What you are asked to do: Print, in exact form, the lines below from the one containing "abbrev AU_ADn_CNT_MISS (n" through the one containing "abbrev AU_ADn_ANG_HI (n", and omit all others.

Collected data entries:
:::

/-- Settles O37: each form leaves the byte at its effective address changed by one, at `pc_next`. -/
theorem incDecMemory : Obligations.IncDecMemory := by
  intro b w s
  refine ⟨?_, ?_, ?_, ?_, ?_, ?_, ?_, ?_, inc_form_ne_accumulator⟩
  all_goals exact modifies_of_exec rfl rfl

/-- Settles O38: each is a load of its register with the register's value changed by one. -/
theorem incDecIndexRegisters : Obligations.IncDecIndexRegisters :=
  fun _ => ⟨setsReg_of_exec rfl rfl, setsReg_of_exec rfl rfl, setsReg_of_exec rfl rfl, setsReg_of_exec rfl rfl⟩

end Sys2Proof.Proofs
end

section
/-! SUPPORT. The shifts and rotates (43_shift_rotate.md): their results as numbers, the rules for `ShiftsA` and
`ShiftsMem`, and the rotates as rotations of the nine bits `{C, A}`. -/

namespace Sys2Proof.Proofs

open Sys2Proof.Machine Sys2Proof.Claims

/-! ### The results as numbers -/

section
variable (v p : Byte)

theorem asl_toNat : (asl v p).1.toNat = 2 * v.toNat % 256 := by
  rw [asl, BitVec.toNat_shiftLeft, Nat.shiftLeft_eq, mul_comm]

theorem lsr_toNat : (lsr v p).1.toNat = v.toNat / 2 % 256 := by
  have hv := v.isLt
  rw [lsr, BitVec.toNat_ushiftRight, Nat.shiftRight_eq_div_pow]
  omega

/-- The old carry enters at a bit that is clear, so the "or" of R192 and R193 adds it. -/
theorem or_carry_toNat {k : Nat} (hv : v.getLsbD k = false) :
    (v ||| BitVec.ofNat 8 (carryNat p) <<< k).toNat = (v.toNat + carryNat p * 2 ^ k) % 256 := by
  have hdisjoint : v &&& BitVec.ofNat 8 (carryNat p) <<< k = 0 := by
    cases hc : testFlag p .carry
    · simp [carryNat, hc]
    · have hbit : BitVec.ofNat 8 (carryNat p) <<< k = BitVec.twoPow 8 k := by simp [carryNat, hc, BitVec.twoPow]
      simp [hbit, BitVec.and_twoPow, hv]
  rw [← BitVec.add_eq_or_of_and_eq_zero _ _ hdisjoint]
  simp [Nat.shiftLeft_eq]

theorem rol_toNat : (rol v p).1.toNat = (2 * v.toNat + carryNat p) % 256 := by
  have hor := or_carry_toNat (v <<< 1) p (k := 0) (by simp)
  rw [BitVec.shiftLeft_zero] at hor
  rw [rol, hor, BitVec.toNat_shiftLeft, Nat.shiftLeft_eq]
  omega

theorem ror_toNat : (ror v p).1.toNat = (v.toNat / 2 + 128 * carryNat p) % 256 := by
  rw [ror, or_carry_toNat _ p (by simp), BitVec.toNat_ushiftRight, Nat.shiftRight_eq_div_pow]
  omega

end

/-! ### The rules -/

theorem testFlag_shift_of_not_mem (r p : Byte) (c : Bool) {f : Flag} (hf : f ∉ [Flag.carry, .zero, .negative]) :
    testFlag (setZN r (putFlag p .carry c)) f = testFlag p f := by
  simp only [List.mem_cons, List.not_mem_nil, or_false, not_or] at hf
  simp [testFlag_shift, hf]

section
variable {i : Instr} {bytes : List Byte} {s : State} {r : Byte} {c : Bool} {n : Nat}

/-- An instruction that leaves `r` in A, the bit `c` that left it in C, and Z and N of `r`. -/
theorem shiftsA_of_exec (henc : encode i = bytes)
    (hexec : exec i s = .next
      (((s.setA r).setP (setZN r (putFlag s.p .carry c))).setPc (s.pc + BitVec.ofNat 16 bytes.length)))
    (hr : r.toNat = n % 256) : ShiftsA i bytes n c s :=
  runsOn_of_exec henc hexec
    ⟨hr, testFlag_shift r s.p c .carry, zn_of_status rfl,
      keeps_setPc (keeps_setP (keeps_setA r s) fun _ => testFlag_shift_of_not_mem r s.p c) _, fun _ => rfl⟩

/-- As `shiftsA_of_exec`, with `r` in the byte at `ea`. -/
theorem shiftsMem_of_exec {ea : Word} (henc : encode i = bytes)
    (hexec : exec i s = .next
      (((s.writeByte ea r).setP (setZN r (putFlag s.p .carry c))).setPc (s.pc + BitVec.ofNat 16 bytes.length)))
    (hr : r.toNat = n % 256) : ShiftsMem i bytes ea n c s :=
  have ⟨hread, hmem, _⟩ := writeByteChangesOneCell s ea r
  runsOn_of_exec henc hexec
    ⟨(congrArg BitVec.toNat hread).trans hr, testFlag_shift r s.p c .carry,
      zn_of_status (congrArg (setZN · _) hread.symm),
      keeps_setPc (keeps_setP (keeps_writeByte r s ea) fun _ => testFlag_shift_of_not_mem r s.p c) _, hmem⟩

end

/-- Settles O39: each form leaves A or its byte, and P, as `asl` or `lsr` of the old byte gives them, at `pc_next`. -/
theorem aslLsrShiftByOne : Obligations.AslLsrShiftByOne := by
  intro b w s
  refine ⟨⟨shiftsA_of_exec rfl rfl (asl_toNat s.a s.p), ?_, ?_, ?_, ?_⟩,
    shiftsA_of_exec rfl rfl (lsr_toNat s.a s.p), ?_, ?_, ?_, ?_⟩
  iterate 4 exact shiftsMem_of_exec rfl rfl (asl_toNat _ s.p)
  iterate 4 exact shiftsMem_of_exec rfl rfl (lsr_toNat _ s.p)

:::

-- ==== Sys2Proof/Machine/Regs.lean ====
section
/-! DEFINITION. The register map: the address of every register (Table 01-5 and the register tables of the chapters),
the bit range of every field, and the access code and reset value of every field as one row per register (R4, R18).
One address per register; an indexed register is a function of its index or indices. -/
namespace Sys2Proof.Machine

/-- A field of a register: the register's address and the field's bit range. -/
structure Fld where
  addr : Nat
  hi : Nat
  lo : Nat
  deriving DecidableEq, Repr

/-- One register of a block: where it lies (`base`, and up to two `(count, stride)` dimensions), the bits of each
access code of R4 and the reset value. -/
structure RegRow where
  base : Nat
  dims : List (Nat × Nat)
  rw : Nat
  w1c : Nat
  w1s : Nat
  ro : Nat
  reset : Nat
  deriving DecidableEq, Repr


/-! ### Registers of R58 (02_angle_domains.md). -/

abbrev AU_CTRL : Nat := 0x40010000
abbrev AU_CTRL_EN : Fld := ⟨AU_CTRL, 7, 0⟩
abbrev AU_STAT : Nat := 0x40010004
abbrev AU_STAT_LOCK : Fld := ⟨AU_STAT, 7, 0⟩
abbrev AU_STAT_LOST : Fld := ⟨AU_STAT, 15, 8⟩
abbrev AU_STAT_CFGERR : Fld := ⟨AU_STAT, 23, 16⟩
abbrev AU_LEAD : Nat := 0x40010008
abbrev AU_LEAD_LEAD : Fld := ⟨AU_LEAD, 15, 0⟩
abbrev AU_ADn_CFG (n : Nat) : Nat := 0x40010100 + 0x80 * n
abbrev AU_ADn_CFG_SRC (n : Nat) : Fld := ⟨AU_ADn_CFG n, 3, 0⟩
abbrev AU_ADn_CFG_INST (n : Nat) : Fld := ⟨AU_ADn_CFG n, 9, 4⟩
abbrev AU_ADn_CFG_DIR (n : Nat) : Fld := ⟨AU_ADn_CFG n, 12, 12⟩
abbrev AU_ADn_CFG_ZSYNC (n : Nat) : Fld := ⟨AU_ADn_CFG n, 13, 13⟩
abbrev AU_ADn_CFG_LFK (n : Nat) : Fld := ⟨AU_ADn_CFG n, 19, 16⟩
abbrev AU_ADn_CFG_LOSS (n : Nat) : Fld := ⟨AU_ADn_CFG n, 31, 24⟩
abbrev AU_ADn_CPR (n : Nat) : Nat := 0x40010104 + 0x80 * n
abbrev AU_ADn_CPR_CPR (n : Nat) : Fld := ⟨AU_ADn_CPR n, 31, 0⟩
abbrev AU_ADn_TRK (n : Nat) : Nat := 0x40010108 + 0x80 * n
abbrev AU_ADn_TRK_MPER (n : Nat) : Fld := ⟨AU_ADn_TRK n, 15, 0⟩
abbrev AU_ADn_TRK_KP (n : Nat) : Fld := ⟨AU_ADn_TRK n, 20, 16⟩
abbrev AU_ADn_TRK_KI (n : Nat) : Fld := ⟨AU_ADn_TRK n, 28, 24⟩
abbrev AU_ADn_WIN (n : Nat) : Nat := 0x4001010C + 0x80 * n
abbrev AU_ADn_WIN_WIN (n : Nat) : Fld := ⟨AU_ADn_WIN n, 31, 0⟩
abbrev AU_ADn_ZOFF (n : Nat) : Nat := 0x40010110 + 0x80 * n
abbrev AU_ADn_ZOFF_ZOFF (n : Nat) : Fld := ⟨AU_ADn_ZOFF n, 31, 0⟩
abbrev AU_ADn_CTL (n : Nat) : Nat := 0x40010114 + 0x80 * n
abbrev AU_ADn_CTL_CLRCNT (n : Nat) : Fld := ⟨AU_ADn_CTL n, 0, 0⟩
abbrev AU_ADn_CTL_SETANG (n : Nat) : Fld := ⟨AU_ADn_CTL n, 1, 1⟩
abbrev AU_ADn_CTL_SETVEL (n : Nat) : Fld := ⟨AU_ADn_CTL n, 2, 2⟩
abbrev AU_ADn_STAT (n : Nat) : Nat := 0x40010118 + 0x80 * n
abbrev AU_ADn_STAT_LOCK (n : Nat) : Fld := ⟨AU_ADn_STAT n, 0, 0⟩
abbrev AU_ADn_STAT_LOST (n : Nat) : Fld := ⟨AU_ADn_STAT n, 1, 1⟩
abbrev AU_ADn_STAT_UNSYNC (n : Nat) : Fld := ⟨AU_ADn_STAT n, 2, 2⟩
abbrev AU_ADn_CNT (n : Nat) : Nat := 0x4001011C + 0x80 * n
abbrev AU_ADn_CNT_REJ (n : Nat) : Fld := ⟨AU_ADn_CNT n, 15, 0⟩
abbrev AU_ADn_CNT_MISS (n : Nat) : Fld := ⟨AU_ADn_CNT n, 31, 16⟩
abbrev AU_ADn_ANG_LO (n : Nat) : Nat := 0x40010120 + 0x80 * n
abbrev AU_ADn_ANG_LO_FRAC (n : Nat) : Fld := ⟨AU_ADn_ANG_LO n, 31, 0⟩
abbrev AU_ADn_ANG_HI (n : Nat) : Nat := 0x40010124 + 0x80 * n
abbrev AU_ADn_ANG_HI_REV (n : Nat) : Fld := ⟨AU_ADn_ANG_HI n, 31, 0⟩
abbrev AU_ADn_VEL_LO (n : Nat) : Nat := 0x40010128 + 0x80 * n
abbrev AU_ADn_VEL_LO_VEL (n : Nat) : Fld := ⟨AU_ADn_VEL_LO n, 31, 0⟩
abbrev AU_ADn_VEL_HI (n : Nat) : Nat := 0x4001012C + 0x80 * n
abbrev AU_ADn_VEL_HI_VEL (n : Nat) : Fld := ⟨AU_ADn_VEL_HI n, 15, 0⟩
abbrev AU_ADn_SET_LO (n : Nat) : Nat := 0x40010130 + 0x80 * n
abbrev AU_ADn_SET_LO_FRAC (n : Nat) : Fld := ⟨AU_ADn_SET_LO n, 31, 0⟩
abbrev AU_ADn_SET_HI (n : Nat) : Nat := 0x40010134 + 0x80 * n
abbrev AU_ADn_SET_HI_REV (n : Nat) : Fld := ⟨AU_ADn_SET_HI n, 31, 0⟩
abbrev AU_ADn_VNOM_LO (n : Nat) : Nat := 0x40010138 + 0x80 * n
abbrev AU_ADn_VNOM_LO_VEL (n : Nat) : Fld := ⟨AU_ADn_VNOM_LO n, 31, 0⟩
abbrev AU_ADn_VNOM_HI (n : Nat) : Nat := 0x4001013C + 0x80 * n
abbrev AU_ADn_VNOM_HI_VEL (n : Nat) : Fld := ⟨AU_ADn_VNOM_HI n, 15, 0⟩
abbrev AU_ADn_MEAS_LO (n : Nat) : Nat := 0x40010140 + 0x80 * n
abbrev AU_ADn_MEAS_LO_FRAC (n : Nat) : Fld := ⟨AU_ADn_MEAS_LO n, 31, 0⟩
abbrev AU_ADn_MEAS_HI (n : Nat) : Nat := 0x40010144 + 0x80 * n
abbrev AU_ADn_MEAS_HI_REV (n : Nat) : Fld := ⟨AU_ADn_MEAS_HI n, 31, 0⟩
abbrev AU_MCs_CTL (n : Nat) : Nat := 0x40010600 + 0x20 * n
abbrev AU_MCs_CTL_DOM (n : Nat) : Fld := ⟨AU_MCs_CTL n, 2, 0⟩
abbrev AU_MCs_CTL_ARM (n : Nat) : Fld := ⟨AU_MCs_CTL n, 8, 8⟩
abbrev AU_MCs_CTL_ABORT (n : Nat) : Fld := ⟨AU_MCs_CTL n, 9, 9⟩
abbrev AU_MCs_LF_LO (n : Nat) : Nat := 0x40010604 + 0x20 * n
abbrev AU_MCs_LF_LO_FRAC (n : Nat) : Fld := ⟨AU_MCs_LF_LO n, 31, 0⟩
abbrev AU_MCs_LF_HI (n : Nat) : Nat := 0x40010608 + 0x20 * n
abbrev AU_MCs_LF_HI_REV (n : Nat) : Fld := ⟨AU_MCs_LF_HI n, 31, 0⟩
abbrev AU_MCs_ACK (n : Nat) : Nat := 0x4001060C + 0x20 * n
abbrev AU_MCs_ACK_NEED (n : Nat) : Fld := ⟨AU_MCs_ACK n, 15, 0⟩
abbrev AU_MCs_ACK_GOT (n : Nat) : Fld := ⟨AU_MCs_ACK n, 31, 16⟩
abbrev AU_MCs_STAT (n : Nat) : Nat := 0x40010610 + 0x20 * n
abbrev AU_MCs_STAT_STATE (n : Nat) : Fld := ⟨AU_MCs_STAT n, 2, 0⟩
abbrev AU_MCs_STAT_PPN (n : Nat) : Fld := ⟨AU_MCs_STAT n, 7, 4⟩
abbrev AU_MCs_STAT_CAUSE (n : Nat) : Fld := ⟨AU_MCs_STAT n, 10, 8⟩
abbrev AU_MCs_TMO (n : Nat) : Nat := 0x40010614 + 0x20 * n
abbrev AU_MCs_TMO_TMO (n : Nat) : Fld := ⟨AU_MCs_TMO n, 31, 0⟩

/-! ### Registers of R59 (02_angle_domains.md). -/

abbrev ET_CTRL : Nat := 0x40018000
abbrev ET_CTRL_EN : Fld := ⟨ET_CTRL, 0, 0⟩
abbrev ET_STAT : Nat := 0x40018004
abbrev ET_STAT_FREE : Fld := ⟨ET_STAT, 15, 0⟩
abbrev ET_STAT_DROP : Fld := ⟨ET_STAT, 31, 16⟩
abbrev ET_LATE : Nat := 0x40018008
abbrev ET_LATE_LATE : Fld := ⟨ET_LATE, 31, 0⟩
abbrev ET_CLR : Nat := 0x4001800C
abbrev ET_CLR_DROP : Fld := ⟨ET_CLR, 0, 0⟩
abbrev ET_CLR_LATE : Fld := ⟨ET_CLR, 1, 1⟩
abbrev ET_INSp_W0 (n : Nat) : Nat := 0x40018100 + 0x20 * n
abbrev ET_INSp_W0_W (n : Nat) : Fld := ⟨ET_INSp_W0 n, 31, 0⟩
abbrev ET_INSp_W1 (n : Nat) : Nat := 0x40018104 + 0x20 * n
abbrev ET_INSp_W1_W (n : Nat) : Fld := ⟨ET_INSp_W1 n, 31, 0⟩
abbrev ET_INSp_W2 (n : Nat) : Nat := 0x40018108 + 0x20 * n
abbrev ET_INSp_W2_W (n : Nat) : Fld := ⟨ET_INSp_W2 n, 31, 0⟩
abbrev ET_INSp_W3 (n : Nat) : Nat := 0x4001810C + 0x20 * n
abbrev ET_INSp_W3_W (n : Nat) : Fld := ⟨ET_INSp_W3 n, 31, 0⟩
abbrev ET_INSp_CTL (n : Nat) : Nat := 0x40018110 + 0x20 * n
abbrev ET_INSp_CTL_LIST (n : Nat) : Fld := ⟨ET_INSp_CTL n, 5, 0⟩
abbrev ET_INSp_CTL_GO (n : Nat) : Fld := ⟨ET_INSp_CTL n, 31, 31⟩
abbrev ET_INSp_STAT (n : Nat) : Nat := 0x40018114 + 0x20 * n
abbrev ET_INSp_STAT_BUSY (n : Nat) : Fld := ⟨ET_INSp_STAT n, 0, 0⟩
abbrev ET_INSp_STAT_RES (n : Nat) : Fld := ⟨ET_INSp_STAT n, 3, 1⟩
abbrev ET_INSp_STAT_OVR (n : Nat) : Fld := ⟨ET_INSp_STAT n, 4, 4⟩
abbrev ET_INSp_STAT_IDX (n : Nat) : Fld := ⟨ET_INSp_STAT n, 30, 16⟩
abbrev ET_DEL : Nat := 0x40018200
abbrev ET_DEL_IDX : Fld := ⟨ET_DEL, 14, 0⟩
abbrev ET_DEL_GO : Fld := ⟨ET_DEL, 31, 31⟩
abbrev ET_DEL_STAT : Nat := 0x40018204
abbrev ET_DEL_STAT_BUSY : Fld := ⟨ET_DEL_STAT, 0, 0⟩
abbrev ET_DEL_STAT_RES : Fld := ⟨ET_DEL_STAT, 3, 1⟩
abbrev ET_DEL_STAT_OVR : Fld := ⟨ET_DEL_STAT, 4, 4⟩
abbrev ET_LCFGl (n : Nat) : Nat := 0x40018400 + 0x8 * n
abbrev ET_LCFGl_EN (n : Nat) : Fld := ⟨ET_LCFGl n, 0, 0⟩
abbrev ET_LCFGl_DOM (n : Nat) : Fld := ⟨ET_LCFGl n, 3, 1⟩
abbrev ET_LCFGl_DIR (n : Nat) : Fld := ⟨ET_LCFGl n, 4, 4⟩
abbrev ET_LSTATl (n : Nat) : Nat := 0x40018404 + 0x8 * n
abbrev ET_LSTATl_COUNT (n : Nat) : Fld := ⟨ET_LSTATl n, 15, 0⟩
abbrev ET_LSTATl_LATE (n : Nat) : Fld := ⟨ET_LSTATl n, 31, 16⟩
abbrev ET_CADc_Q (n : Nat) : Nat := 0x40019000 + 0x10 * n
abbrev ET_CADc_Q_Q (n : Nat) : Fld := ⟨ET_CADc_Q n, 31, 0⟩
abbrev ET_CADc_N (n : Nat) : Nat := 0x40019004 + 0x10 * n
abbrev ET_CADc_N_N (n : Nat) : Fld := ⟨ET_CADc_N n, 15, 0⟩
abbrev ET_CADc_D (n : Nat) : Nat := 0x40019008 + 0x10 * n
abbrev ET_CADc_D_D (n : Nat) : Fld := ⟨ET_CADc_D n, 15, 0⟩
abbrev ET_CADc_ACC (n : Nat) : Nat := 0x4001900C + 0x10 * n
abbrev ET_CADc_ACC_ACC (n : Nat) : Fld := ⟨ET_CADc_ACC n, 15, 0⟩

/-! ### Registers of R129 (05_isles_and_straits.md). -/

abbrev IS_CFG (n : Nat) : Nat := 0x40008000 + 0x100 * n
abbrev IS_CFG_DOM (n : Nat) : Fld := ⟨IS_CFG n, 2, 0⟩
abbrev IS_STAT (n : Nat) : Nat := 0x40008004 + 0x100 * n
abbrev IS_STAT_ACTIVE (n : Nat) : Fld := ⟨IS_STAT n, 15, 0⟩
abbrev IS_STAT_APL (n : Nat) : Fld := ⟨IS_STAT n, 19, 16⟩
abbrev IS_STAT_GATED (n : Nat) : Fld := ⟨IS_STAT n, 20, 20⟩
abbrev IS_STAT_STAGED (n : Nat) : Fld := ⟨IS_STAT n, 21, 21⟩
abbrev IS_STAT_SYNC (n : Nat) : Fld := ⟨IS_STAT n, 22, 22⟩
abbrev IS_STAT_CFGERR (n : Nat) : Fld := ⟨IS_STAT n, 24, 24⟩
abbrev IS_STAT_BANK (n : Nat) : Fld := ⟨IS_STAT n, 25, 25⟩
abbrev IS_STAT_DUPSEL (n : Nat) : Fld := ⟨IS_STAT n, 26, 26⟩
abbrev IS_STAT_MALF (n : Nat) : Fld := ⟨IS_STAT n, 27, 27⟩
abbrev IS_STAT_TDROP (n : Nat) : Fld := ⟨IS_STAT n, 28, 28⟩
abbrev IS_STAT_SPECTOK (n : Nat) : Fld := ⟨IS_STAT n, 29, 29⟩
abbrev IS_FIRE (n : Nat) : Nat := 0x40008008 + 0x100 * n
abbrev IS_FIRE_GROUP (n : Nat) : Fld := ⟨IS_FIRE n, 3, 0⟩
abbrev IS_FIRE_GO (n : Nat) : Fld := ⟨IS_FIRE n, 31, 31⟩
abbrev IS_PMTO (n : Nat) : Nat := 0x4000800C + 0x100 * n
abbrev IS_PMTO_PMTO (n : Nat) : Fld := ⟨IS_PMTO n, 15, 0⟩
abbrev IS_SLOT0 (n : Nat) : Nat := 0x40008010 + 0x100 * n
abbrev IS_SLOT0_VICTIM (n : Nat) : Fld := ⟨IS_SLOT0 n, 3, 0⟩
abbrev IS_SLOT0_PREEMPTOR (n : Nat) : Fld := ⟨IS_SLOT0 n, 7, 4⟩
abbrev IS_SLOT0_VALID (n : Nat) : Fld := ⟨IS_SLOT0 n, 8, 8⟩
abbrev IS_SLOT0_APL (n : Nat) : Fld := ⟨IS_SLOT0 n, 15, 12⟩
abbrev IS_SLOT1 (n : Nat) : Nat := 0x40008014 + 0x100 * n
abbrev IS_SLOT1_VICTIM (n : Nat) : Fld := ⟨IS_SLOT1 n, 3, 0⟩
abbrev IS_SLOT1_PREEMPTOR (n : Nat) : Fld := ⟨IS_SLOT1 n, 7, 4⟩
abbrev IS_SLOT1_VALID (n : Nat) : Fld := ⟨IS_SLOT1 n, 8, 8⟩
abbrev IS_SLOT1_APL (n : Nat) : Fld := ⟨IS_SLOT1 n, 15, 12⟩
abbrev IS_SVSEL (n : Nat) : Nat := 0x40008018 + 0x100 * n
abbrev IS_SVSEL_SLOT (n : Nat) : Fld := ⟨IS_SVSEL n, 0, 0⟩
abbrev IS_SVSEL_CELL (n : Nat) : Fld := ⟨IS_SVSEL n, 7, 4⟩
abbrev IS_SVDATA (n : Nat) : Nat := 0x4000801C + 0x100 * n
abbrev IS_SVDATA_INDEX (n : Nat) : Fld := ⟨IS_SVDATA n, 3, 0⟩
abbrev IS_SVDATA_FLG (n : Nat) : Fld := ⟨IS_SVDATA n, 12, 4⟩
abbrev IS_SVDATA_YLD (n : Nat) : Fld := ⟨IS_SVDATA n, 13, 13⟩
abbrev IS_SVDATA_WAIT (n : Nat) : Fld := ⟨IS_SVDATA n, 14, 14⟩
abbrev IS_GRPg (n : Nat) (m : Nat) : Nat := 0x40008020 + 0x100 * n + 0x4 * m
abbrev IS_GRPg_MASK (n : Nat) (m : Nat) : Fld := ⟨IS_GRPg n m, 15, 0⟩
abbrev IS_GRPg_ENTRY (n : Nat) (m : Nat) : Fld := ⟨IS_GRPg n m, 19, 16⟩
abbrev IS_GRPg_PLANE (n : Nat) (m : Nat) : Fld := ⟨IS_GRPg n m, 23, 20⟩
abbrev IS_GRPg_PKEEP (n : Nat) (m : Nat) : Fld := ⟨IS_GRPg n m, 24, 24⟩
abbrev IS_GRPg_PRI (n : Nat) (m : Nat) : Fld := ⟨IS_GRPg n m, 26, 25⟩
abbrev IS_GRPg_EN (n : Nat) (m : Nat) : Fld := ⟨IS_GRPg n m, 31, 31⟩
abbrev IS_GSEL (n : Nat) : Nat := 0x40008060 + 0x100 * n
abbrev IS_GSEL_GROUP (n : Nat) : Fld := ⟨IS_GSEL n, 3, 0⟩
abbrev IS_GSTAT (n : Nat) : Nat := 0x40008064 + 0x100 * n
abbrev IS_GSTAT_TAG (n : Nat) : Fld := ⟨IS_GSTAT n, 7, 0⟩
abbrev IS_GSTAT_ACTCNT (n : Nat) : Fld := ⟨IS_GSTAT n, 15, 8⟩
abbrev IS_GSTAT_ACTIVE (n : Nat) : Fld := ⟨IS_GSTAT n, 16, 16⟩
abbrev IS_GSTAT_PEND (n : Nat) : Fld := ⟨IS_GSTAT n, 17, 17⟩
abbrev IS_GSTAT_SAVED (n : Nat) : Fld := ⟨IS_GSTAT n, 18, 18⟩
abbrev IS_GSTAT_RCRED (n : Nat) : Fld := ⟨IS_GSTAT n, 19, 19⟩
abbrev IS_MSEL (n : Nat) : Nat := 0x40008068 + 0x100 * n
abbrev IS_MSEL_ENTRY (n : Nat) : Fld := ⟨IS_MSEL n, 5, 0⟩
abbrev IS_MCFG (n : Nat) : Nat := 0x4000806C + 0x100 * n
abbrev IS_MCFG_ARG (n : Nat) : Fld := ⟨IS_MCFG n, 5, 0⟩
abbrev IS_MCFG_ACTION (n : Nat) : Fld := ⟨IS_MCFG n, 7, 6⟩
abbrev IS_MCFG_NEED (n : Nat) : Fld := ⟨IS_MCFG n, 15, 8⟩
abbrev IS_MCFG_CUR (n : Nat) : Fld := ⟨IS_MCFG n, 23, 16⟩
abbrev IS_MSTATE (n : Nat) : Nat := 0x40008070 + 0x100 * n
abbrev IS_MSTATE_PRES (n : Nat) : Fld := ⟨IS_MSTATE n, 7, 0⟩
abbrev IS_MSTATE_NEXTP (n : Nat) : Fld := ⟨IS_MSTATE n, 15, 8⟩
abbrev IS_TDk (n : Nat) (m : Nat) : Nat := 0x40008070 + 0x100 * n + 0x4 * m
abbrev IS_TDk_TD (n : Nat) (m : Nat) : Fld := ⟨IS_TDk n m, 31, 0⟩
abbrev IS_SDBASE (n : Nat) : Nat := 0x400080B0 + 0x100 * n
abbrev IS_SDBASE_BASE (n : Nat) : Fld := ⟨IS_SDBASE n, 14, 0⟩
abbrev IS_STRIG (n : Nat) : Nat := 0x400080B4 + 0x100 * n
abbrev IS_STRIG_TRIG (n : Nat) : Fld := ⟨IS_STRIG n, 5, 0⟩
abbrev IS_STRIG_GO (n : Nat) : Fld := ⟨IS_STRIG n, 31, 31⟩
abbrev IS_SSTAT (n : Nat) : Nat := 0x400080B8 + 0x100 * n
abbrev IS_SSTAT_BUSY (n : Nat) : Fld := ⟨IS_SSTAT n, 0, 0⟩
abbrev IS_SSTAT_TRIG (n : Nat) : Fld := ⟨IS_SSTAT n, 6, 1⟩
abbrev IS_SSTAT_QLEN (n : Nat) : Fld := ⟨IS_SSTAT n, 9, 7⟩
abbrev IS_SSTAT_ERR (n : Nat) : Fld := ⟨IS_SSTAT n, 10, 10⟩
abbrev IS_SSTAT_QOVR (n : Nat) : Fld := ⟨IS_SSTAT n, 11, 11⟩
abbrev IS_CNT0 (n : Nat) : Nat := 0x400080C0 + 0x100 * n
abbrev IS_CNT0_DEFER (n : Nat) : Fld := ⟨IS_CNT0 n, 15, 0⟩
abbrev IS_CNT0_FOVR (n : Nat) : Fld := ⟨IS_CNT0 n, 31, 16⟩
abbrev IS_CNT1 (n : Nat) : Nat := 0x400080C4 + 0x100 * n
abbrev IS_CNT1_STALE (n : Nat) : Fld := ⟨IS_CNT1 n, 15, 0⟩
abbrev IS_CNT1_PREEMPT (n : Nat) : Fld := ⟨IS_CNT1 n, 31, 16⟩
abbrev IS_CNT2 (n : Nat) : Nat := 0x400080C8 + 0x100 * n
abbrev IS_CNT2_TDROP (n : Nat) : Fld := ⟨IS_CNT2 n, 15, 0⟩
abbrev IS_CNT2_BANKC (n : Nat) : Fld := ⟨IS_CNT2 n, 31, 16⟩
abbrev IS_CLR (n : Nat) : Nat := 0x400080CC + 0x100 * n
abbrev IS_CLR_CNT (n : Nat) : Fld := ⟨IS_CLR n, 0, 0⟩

:::

Solution:
abbrev AU_ADn_CNT_MISS (n : Nat) : Fld := ⟨AU_ADn_CNT n, 31, 16⟩
abbrev AU_ADn_ANG_LO (n : Nat) : Nat := 0x40010120 + 0x80 * n
abbrev AU_ADn_ANG_LO_FRAC (n : Nat) : Fld := ⟨AU_ADn_ANG_LO n, 31, 0⟩
abbrev AU_ADn_ANG_HI (n : Nat) : Nat := 0x40010124 + 0x80 * n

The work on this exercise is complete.